ASSIGNMENT
Print, exactly as written, every line from the first line of the records below through the line containing "have hwrite (t", and nothing further.

PROVIDED DATA
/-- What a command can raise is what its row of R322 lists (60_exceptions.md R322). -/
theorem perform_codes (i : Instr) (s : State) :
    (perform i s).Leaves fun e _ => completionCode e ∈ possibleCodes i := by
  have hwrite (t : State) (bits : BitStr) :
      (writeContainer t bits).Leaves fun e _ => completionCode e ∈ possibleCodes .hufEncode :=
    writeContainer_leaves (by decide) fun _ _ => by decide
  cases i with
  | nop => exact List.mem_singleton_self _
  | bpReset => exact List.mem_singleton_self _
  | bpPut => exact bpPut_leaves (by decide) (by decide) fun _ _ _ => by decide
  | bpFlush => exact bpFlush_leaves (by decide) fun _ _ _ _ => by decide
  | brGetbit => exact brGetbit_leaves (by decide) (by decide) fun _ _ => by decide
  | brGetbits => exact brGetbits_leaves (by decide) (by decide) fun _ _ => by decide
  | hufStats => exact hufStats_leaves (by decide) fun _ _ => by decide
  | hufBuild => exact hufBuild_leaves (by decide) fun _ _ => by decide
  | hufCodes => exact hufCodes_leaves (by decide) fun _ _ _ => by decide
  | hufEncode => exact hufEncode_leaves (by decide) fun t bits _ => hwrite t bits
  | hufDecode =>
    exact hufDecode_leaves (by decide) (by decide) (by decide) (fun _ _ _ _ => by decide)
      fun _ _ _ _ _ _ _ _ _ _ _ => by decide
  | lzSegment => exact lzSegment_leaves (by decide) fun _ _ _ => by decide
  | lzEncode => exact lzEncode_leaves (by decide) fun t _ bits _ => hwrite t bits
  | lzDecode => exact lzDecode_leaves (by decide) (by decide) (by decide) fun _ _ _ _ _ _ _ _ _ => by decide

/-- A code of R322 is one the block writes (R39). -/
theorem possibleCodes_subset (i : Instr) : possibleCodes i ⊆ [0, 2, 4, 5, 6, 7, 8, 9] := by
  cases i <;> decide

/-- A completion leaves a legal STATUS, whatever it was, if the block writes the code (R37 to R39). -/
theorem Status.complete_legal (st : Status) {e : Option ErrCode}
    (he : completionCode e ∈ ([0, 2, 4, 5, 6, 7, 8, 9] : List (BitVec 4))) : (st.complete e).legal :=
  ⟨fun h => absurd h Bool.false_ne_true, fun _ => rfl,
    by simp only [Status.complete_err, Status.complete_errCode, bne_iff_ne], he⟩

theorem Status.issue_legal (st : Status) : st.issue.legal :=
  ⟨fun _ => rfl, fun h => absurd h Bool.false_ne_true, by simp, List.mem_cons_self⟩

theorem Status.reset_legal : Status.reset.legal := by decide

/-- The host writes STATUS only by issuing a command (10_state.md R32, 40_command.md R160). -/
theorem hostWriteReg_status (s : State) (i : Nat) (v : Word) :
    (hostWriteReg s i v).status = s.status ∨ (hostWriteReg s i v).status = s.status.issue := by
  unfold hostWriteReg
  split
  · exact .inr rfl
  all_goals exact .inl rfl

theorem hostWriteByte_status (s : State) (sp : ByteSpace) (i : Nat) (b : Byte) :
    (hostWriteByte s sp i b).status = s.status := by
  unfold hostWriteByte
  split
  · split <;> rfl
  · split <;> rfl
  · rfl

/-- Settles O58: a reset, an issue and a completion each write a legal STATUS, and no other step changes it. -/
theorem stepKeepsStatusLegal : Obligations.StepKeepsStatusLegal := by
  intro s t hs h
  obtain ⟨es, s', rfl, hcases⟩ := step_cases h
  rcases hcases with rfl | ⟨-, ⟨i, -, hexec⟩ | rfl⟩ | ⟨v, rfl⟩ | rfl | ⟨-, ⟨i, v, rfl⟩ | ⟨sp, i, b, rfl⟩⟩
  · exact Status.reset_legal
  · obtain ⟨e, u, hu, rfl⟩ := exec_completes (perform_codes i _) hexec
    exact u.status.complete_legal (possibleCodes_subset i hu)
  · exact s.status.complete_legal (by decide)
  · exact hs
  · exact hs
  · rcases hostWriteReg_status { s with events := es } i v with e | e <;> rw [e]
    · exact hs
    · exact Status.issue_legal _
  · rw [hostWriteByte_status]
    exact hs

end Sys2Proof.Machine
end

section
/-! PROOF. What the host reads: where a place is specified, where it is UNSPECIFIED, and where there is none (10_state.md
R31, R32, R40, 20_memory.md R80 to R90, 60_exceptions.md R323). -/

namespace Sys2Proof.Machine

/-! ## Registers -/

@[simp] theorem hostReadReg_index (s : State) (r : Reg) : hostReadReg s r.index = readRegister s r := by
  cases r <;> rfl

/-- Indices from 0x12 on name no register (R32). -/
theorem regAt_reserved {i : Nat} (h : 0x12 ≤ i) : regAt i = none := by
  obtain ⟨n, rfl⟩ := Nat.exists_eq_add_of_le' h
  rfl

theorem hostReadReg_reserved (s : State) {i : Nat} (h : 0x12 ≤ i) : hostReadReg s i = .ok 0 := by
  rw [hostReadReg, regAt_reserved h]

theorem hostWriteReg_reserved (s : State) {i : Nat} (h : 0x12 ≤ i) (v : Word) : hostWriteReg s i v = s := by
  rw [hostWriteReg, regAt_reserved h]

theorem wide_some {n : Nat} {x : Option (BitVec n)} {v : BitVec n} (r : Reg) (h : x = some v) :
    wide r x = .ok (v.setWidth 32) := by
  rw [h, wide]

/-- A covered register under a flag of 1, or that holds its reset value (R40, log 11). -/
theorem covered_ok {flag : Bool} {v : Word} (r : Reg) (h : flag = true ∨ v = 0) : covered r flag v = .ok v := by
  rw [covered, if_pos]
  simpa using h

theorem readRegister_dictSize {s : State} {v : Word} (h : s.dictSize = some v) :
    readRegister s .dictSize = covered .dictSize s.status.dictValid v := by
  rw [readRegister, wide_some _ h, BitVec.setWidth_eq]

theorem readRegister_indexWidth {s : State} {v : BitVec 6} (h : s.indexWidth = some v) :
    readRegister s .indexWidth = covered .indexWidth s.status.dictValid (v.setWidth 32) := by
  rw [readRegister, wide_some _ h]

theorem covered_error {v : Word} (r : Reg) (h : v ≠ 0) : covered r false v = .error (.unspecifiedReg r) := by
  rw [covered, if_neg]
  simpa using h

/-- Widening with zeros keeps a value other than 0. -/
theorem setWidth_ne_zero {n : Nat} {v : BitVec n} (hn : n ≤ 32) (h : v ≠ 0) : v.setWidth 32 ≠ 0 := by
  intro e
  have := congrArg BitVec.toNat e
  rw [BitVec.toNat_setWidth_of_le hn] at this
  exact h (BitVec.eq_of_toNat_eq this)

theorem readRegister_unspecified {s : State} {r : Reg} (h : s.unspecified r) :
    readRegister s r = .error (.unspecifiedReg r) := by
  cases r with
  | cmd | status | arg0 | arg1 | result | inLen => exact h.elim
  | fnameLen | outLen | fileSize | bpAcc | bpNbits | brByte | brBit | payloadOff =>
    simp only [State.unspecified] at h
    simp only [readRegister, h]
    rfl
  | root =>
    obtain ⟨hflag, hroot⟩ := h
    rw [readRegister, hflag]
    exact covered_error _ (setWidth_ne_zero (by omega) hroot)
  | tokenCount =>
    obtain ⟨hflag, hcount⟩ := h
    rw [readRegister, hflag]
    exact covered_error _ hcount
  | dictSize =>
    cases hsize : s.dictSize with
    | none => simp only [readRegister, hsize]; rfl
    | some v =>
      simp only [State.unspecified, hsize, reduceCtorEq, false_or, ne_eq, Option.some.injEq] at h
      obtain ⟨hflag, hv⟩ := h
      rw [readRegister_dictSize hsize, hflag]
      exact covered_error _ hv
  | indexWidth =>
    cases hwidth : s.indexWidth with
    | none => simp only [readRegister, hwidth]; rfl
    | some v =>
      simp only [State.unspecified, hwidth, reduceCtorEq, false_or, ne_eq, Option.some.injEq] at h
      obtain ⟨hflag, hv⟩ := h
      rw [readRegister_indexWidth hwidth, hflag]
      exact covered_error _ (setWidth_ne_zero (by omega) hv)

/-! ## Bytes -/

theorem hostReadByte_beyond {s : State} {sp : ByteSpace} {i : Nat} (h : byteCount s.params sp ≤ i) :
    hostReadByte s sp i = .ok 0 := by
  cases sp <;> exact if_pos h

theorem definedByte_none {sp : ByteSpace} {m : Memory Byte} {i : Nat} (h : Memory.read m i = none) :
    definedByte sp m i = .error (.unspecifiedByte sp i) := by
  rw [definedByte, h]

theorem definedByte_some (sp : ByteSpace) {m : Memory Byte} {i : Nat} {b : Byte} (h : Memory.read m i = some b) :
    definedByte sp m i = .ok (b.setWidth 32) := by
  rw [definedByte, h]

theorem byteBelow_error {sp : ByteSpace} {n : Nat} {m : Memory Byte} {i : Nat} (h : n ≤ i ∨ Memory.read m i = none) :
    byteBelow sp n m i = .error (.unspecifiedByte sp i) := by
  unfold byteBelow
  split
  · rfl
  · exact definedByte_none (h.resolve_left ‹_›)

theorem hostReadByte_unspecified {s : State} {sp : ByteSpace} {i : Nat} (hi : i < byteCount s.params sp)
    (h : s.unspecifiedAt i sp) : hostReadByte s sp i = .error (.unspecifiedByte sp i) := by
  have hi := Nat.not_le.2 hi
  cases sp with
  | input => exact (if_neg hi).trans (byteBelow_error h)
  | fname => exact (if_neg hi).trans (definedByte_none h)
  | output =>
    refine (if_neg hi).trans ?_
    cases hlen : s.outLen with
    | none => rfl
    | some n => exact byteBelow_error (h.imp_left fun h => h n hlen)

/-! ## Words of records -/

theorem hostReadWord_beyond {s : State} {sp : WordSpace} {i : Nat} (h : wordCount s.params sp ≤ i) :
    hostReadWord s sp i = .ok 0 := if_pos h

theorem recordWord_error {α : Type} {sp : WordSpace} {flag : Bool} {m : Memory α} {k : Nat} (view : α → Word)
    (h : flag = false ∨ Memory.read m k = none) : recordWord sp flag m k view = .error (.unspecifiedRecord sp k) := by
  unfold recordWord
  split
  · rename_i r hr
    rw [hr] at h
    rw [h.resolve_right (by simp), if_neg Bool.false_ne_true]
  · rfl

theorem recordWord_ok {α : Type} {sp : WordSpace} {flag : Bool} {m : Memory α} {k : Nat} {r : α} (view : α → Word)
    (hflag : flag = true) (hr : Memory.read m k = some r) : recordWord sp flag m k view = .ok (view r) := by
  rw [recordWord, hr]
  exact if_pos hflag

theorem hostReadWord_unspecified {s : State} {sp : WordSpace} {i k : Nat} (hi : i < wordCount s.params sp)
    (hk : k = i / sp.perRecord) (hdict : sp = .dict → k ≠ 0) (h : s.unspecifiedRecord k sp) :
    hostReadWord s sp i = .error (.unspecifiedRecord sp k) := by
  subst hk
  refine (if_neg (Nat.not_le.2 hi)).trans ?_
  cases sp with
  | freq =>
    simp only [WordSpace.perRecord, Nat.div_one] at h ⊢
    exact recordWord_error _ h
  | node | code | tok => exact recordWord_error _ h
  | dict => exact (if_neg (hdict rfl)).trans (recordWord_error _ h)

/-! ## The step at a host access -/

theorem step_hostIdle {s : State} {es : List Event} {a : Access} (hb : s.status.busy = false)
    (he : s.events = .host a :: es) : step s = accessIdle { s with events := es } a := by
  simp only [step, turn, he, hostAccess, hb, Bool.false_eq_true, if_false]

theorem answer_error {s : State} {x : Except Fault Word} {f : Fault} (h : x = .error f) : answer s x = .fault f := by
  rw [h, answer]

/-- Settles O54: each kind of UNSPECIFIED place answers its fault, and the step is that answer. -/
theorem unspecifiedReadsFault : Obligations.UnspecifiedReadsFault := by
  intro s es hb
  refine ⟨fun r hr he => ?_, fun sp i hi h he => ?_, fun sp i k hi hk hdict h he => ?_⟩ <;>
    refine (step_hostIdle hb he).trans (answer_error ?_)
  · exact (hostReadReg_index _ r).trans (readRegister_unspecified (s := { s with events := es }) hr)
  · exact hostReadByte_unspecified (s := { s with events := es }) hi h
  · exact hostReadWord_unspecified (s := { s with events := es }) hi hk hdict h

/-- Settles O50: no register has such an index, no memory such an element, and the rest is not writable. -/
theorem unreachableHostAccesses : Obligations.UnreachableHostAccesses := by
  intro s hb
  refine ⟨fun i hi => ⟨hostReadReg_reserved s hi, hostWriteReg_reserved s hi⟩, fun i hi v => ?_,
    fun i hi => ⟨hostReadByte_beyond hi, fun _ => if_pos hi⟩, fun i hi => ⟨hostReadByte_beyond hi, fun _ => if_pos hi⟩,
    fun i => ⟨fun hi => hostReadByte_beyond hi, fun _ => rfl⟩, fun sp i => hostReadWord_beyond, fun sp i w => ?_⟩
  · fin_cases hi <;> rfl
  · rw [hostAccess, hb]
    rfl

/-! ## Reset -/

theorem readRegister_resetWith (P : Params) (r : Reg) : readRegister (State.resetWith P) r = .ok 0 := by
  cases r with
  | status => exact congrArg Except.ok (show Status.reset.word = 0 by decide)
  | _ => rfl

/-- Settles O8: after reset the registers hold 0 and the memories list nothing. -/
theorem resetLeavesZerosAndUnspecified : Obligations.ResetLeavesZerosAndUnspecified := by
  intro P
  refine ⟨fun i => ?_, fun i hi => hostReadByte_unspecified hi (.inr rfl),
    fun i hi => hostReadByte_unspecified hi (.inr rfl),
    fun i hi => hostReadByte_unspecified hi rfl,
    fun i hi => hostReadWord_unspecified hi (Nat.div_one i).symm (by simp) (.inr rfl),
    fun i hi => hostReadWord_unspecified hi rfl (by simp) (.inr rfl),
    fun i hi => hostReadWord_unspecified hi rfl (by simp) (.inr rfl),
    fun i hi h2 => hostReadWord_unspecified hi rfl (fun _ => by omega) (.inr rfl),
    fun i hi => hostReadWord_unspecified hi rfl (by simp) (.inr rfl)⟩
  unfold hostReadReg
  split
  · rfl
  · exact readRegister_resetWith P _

ANSWER TO THIS TASK
/-- What a command can raise is what its row of R322 lists (60_exceptions.md R322). -/
theorem perform_codes (i : Instr) (s : State) :
    (perform i s).Leaves fun e _ => completionCode e ∈ possibleCodes i := by
  have hwrite (t : State) (bits : BitStr) :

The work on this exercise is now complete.